**PROBLEM TO WORK ON**
Only the lines from the one containing "by name. -/" through the one containing "4 bytes. -/" should be printed, exactly as they appear below, with both ends included.

(Stored data entries)

##############################

-- ==== Sys2Proof/WellFormed.lean ====
section
/-! DEFINITION. The well-formedness checks of a ROM (spec/30_encoding.md R100, WF1-WF7), each with its name, and of
an instruction as syntax; what an OTHER handler's operations need (43_handlers.md R215). -/

namespace Sys2Proof

/-- The checks of 30_encoding.md R100, by name. -/
inductive WfCheck where
  | wf1Length
  | wf2FieldsFit
  | wf3Width
  | wf4Brk
  | wf5Operands
  | wf6Immediate
  | wf7Index
  deriving DecidableEq, Repr, Inhabited

/-- WF1: 1 <= length(d) <= MAX_LEN = 5 (R95), with the base length in the range 1..MAX_LEN of its field (R92; under
which check a base length outside it is reported is the model's choice, log 15). -/
def Descriptor.wf1 (d : Descriptor) : Bool :=
  decide (1 ≤ d.baseLength) && decide (d.baseLength ≤ 5) && decide (1 ≤ d.length) && decide (d.length ≤ 5)

/-- WF2: the mode's field fits in the signature bytes. -/
def Descriptor.wf2 (d : Descriptor) : Bool := decide (d.mode.fieldBytes d.w ≤ d.length - 1)

/-- WF3: the operand width is 1, 2 or 4 bytes. -/
def Descriptor.wf3 (d : Descriptor) : Bool := validCount d.w

/-- WF4: opcode 0x00 is BRK with mnemonic "BRK" (R101); 43_handlers.md R202 gives the rest of that fixed
descriptor under this check: length 1, mode None, no action register, stepOver 0 (DEDUCED, log 16). -/
def Descriptor.wf4 (d : Descriptor) : Bool :=
  d.opcode != 0 ||
    (d.kind == .brk && d.mnemonic == "BRK" && d.length == 1 && d.mode == .none && d.actionReg == none && !d.stepOver)

/-- WF5: the operands the kind needs are present. -/
def Descriptor.wf5 (d : Descriptor) : Bool :=
  match d.kind with
  | .load | .store => d.actionReg.isSome && d.mode != .none
  | .push | .pull => d.actionReg.isSome != (d.mode != .none)
  | .jmps => d.mode == .absShort
  | .jmpl | .jmpv | .call => d.mode == .absLong
  | .unimpl | .brk | .cop | .stop | .rti | .ret | .other => true

/-- WF6: an immediate is not a destination. -/
def Descriptor.wf6 (d : Descriptor) : Bool :=
  match d.kind with
  | .store | .pull => d.mode != .immediate
  | .unimpl | .brk | .cop | .stop | .push | .rti | .jmps | .jmpl | .jmpv | .call | .ret | .load | .other => true

/-- The first check a descriptor fails, by name, in the order WF1..WF6. The spec does not say which check names the
refusal when several fail: the order is the model's choice (log 15). WF7 is about the table, not about one row. -/
def Descriptor.failure (d : Descriptor) : Option WfCheck :=
  if d.wf1 = false then some .wf1Length
  else if d.wf2 = false then some .wf2FieldsFit
  else if d.wf3 = false then some .wf3Width
  else if d.wf4 = false then some .wf4Brk
  else if d.wf5 = false then some .wf5Operands
  else if d.wf6 = false then some .wf6Immediate
  else none

/-- The first listed descriptor that fails a check, with the check and the opcode. -/
def Rom.rowFailure : Rom → Option (WfCheck × Byte)
  | [] => none
  | d :: ds =>
    match d.failure with
    | some c => some (c, d.opcode)
    | none => Rom.rowFailure ds

/-- WF7 on the listed rows: the opcodes rise strictly, so every opcode has one descriptor and it is its own
index. The answer is the opcode that breaks the order. -/
def Rom.orderFailure : Rom → Option Byte
  | [] => none
  | [_] => none
  | d :: e :: ds => if d.opcode.toNat < e.opcode.toNat then Rom.orderFailure (e :: ds) else some e.opcode

/-- Why a ROM is refused at construction: the failing check and the opcode (30_encoding.md R100). Where several
checks fail the spec does not say which one names the refusal; the model reports WF7 first, then the first listed row
that fails with its first failing check, then a missing BRK row (DESIGN CHOICE, log 15). -/
def Rom.failure (rom : Rom) : Option (WfCheck × Byte) :=
  match Rom.orderFailure rom with
  | some op => some (.wf7Index, op)
  | none =>
    match Rom.rowFailure rom with
    | some f => some f
    | none => if (rom.row 0).kind = .brk then none else some (.wf4Brk, 0)

/-- A well-formed ROM. -/
def Rom.wf (rom : Rom) : Bool := (Rom.failure rom).isNone

/-- Whether an operation of an OTHER handler can raise InvalidOperandWidth under descriptor `d`, once the mode is
resolved (41_addressing.md R156, R157; 40_flags.md R121, R130, R131). -/
def OtherOp.mayRaise (d : Descriptor) : OtherOp → Bool
  | .readReg r n | .writeReg r n _ => r.badWidth n
  | .setNZ _ n | .memRead _ n | .memWrite _ n _ => !validCount n
  | .ea =>
    match d.mode with
    | .none | .regDirect _ => true
    | _ => false
  | .readOp n =>
    match d.mode with
    | .none => true
    | .regDirect r => r.badWidth n
    | .immediate => false
    | _ => !validCount n
  | .writeOp n _ =>
    match d.mode with
    | .none | .immediate => true
    | .regDirect r => r.badWidth n
    | _ => !validCount n
  | .fail _ => true
  | .const _ | .sig | .pc | .compute _ _ | .skipUnless _ _ | .setZ _ | .pack | .unpack _ | .resolve | .jumpShort _
  | .jumpLong _ | .jumpVector _ | .enter _ | .wait => false

/-- Whether an operation uses the operand that `resolve` returned. -/
def OtherOp.usesOperand : OtherOp → Bool
  | .ea | .readOp _ | .writeOp _ _ => true
  | .const _ | .sig | .pc | .compute _ _ | .skipUnless _ _ | .readReg _ _ | .writeReg _ _ _ | .setZ _ | .setNZ _ _
  | .pack | .unpack _ | .resolve | .memRead _ _ | .memWrite _ _ _ | .jumpShort _ | .jumpLong _ | .jumpVector _
  | .enter _ | .wait | .fail _ => false

/-- Whether an operation adds a value to the handler's list. -/
def OtherOp.yields : OtherOp → Bool
  | .const _ | .sig | .pc | .compute _ _ | .readReg _ _ | .pack | .ea | .readOp _ | .memRead _ _ => true
  | .skipUnless _ _ | .writeReg _ _ _ | .setZ _ | .setNZ _ _ | .unpack _ | .resolve | .writeOp _ _
  | .memWrite _ _ _ | .jumpShort _ | .jumpLong _ | .jumpVector _ | .enter _ | .wait | .fail _ => false

/-- A signature value of an instruction of `d` has 8(L-1) bits (30_encoding.md R96). -/
def Descriptor.sigFits (d : Descriptor) (sig : Long) : Bool := decide (sig.toNat < 2 ^ (8 * (d.length - 1)))

/-- A well-formed instruction, as syntax. The table's rows carry operand fields of the row's own widths and are
always well-formed; the two constructors that carry a descriptor need one that passes WF1-WF6, of a kind of
theirs, with a signature that fits. -/
def Instr.wf : Instr → Bool
  | .other d sig => d.kind == .other && d.failure.isNone && d.sigFits sig
  | .configured d sig => d.kind != .other && d.kind != .unimpl && d.failure.isNone && d.sigFits sig
  | .brk | .stop | .cop | .rti | .jmps _ | .jmpl _ | .jmpv _ | .call _ | .ret | .loadLImmD0 _ | .loadBImmD1 _
  | .loadWPostIncA0D0 | .storeLD0PreDecA1 | .loadLImmA0 _ | .loadLImmA1 _ | .storeWD0Disp16A0 _
  | .loadLAbsLongD2 _ | .storeBD0AbsShort _ | .loadLIndexedA0D1D3 _ | .loadWPcDisp16D4 _ | .loadBIndirectA0D5
  | .loadLD0D6 | .loadWDisp8A0D7 _ | .loadLPcIndexedD1D2 _ | .pushLD0 | .pullLD5 | .pushD0Count3 | .pushWSr
  | .pullWSr | .loadWImmSr _ | .unimpl _ => true

end Sys2Proof
end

##############################

**SOLUTION BELOW**
/-- The checks of 30_encoding.md R100, by name. -/
inductive WfCheck where
  | wf1Length
  | wf2FieldsFit
  | wf3Width
  | wf4Brk
  | wf5Operands
  | wf6Immediate
  | wf7Index
  deriving DecidableEq, Repr, Inhabited

/-- WF1: 1 <= length(d) <= MAX_LEN = 5 (R95), with the base length in the range 1..MAX_LEN of its field (R92; under
which check a base length outside it is reported is the model's choice, log 15). -/
def Descriptor.wf1 (d : Descriptor) : Bool :=
  decide (1 ≤ d.baseLength) && decide (d.baseLength ≤ 5) && decide (1 ≤ d.length) && decide (d.length ≤ 5)

/-- WF2: the mode's field fits in the signature bytes. -/
def Descriptor.wf2 (d : Descriptor) : Bool := decide (d.mode.fieldBytes d.w ≤ d.length - 1)

/-- WF3: the operand width is 1, 2 or 4 bytes. -/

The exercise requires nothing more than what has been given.